The results appear in the same order as the names given in output. The measures 'alarms' (the original ESTIME), 'soft' and 'coherence' are as defined in the papers. The only difference is that when there are no any tokens overlap between the claim and the text, the 'alarms' is set to the number of the tokens in the summary. Unlike 'soft', the original ESTIME does not make good estimation for the cases where the number of overlap tokens is much less than the total number of summary tokens. Starting from the version 0.3.3, the measure 'alarms_adjusted' can be added. It is defined as alarms_adjusted = alarms * N / M, where M is the number of overlap tokens, and N is the total number of summary tokens. Thus, it serves as an extrapolation of the 'alarms' to the total number of summary tokens. When M=0, the 'alarms_adjusted' is set to N. For curiocity (not recommended), the 'alarms_alltokens' also can be added, it is defined as alarms_alltokens = alarms + N - M, meaning that any non-overlapping token is counted as an alarm.

For more options, see comments in the source estime, or see estime.

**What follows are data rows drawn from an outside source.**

/-- R271, R274: the end of a frame: `td` is the line delay in 2 ns units, `data` the data bits, then the error bit, the
parity bit and the level of the line at the end of MONO. -/
def Dev.ssiEnd (d : Dev) (k : Nat) (td : Option Nat) (data : Nat) (err par high : Bool) : Dev :=
  let x := d.enc k
  let st := R.FBK_ENC_STAT k
  let s := R.FBK_ENC_SSI k
  match x.frame with
  | none => d
  | some tl =>
    let bad := d.ssiError k td data err par high
    if bad != 0 then
      let n := x.errRun + 1
      let lost := decide (d.fld s F.FBK_ENC_SSI.ERRLIM ≤ n)
      let d1 := ((d.setEnc k { x with
        frame := none, errRun := n, errClk := some d.clk, c2 := x.c2 || lost, good := x.good && !lost }).bump st
        F.FBK_ENC_STAT.ERRCNT 1).evObj 0x5012 3 k [wN bad]
      if lost then d1.encValidity k else d1
    else
      let bits := d.fld s F.FBK_ENC_SSI.BITS
      let raw := data % 2 ^ bits
      let bin := if d.bit s F.FBK_ENC_SSI.GRAY then ofGray bits raw else raw
      let val := wrapI 32 ((bin * 2 ^ (32 - bits) : Nat) : Int)
      let y := { x with frame := none, errRun := 0, good := true, val := val, valNs := some tl, p := val, q := val, te := tl }
      let d1 := (((d.setEnc k y).setFld st F.FBK_ENC_STAT.TD (td.getD 0)).setReg (R.FBK_ENC_TLAST k) (wN tl)).setReg
        (R.FBK_ENC_POS k) (wI val)
      match x.valNs with
      | some t0 => if t0 < tl then d1.encSpeed k (speedOf (wrapI 32 (val - x.val)) (tl - t0)) else d1
      | none => d1

/-! ### Speed windows and the base tick (R274, R31) -/

/-- R274: the end of a speed window of a QUAD or HALL channel. -/
def Dev.speedWindow (d : Dev) (k : Nat) : Dev :=
  let m := d.encMode k
  let per := d.fld (R.FBK_ENC_CFG k) F.FBK_ENC_CFG.PER
  let x := d.enc k
  let w := d.time.tick / 2 ^ per
  if (m != 1 && m != 3) || x.win == some w || d.time.tick % 2 ^ per != 0 then d
  else
    let tw := d.time.tick * 31250
    let n := wrapI 32 (x.p - x.pTp)
    let v0 := x.ests.head?.getD 0
    if n != 0 then
      (d.setEnc k { x with win := some w, tp := x.te, pTp := x.p }).encSpeed k (speedOf n (x.te - x.tp))
    else
      let v := if decide (x.tp + 100000000 ≤ tw) then 0
        else
          let lim := speedOf 1 (tw - x.tp)
          if v0 < 0 then -(min (-v0) lim) else min v0 lim
      (d.setEnc k { x with win := some w }).encSpeed k v

/-- R31, R265, R272: stage 1 latches a local channel's position and speed into the fabric; those of a channel that is off are not valid. -/
def Dev.encLatch (d : Dev) (k : Nat) : Dev :=
  if d.encMode k == 0 then d.each (d.chansOf 0 (encPosSrc k) ++ d.chansOf 0 (encSpdSrc k)) (fun d c => d.chanValid c false)
  else
    let x := d.enc k
    let ok := d.encCause k == 0
    let p := if d.encMode k == 2 && d.bit (R.FBK_ENC_CFG k) F.FBK_ENC_CFG.EXTRAP then d.ssiAt k (d.ns : Int) else x.p
    let d0 := d.setEnc k { x with lat := x.lat + wrapI 32 (p - x.lat) }
    ((d0.setReg (R.FBK_ENC_POS k) (wI p)).feed 0 (encPosSrc k) (wI p) ok).feed 0 (encSpdSrc k) (d.reg (R.FBK_ENC_SPD k)) ok

/-- R31, R265: stage 1 latches the last latched position of a probe into the fabric. -/
def Dev.probeSample (d : Dev) (p : Nat) : Dev :=
  d.feed 0 (0x05000000 + p) (d.reg (R.FBK_PRB_POS p)) ((tget? d.fbk.prbClk p).isSome && !d.bit (R.FBK_PRB_STAT p) F.FBK_PRB_STAT.INVAL)

/-! ### Writes of channel registers (R279, R281 to R283) -/

/-- R264: the connector of a local channel. -/
def encConn (k : Nat) : Nat := k / 4

/-- R278: the encoder supply of a connector is on. -/
def Dev.encSupply (d : Dev) (c : Nat) : Bool := bitAt (d.reg R.SYS_ENV_ENC).toNat c

/-- R279: CLRINV clears the latched causes if their conditions hold. -/
def Dev.clrInv (d : Dev) (k : Nat) : Dev :=
  let x := d.enc k
  let quiet := match x.errClk with
    | some c => decide (c + clksOfMs 1 < d.clk)
    | none => true
  if quiet && (d.encMode k != 2 || x.good) && d.encSupply (encConn k) then
    (d.setEnc k { x with c1 := false, c2 := false, c3 := false, cleared := some (d.clk, x.c1, x.c2, x.c3) }).encValidity k
  else d

/-- The LOCAL axis whose position feedback is a local channel. -/
def Dev.axisOfEnc (d : Dev) (k : Nat) : List Nat :=
  (d.img.axes.filter (fun r => (d.chansOf 0 (encPosSrc k)).contains r.fb)).map (·.axis)

/-- R283: the checks of a write of FBK_ENC_PRESET. -/
def Dev.presetCheck (d : Dev) (k : Nat) : List Status :=
  [need (!((d.axisOfEnc k).any (fun a => d.axEnabled a))) .conflict, need (d.encMode k != 2) .unsupported]

/-- R280, R283: a preset sets q and p; a count change of this clock counts on top of it. -/
def Dev.encPreset (d : Dev) (k : Nat) (w : Word) : Dev :=
  let x := d.enc k
  let n := match x.moved with
    | some (c, n) => if c == d.clk then n else 0
    | none => 0
  let p := wrapI 32 (w.toInt + n)
  (d.setEnc k { x with q := p, p := p, up := decide (0 ≤ n), pTp := wrapI 32 (x.pTp + (p - x.p)) }).setReg (R.FBK_ENC_POS k) (wI p)

/-- R270: the period must hold SSILEAD and MONO. -/
def ssiFits (per bits div mono : Nat) : Bool := decide ((bits + 3) * 2 * div + 2000 + 1000 * mono ≤ periodNs per)

/-- R270, R281: the checks of a write of FBK_ENC_CFG. -/
def Dev.encCfgCheck (d : Dev) (k : Nat) (new : Word) : List Status :=
  let m := getF new F.FBK_ENC_CFG.MODE
  let s := R.FBK_ENC_SSI k
  [need (m != 2 || d.fld s F.FBK_ENC_SSI.BITS != 0) .badLen,
   need (decide (m ≤ 3)) .badArg,
   need (m != 2 || ssiFits (getF new F.FBK_ENC_CFG.PER) (d.fld s F.FBK_ENC_SSI.BITS) (d.fld s F.FBK_ENC_SSI.CLKDIV)
     (d.fld s F.FBK_ENC_SSI.MONO)) .badArg]

/-- R270, R282: the checks of a write of FBK_ENC_SSI. -/
def Dev.encSsiCheck (d : Dev) (k : Nat) (new : Word) : List Status :=
  let b := getF new F.FBK_ENC_SSI.BITS
  let c := getF new F.FBK_ENC_SSI.CLKDIV
  let m := getF new F.FBK_ENC_SSI.MONO
  [need (d.encMode k != 2 || b != 0) .badLen, need (m != 0) .badLen, need (getF new F.FBK_ENC_SSI.ERRLIM != 0) .badLen,
   need (decide (b ≤ 24)) .badArg, need (decide (50 ≤ c) && decide (c ≤ 250)) .badArg,
   need (d.encMode k != 2 || ssiFits (d.fld (R.FBK_ENC_CFG k) F.FBK_ENC_CFG.PER) b c m) .badArg]

/-! ### Probes (R275, R276) -/

/-- R284: the checks of a write of FBK_PRB_CTL. -/
def Dev.probeCheck (d : Dev) (p : Nat) (w : Word) : List Status :=
  let arm := getF w F.FBK_PRB_CTL.ARM == 1 && getF w F.FBK_PRB_CTL.DISARM == 0
  [need (!arm || d.encMode (d.fld (R.FBK_PRB_CFG p) F.FBK_PRB_CFG.SRC) != 0) .notReady]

The table below is made in the same way as the Table 1 in ESTIME, except that the number of systems here is updated from 16 to 17, following the later version of SummEval. This means that the correlations are taken here between arrays of 1700-length (100 texts x 17 summary generation systems).

model consistency
Spearman
consistency
Kendall
relevance
Spearman
relevance
Kendall
coherence
Spearman
coherence
Kendall
fluency
Spearman
fluency
Kendall
BLANC-AXXL 0.19 0.09 0.21 0.15 0.11 0.08 0.10 0.06
BLANC-BLU 0.20 0.10 0.18 0.13 0.10 0.07 0.11 0.06
BLANC 0.19 0.10 0.28 0.20 0.22 0.16 0.13 0.07
ESTIME-12 0.36 0.18 0.10 0.07 0.20 0.14 0.32 0.19
ESTIME-21 0.39 0.19 0.15 0.11 0.27 0.19 0.38 0.22
ESTIME-24 0.34 0.17 0.08 0.06 0.16 0.11 0.34 0.20
Jensen-Shannon 0.18 0.09 0.39 0.28 0.29 0.21 0.11 0.06
SummaQA-F 0.17 0.08 0.14 0.10 0.08 0.06 0.12 0.07
SummaQA-P 0.19 0.09 0.17 0.12 0.10 0.08 0.12 0.07
SUPERT 0.28 0.14 0.26 0.19 0.20 0.15 0.17 0.10
(r) BERTScore-F 0.10 0.05 0.38 0.28 0.39 0.28 0.13 0.07
(r) BERTScore-P 0.05 0.03 0.29 0.21 0.34 0.25 0.11 0.06
(r) BERTScore-R 0.15 0.08 0.41 0.30 0.34 0.249 0.11 0.06
(r) BLEU 0.09 0.04 0.23 0.17 0.19 0.14 0.12 0.07
(r) ROUGE-L 0.12 0.06 0.23 0.16 0.16 0.11 0.08 0.04
(r) ROUGE-1 0.13 0.07 0.28 0.20 0.17 0.12 0.07 0.04
(r) ROUGE-2 0.12 0.06 0.23 0.16 0.14 0.10 0.06 0.04
(r) ROUGE-3 0.15 0.07 0.23 0.17 0.15 0.11 0.06 0.04

(r): These measures need human-written reference summaries to evaluate a summary.
The ESTIME and Jensen-Shannon scores are negated. The third row is the default version of BLANC.

The numbers have slightly changed here compared to the 16-system data reported in ESTIME; the trends and the top correlations are the same.
Notice that for consistency any reference-free measure outperforms all reference-needed measures.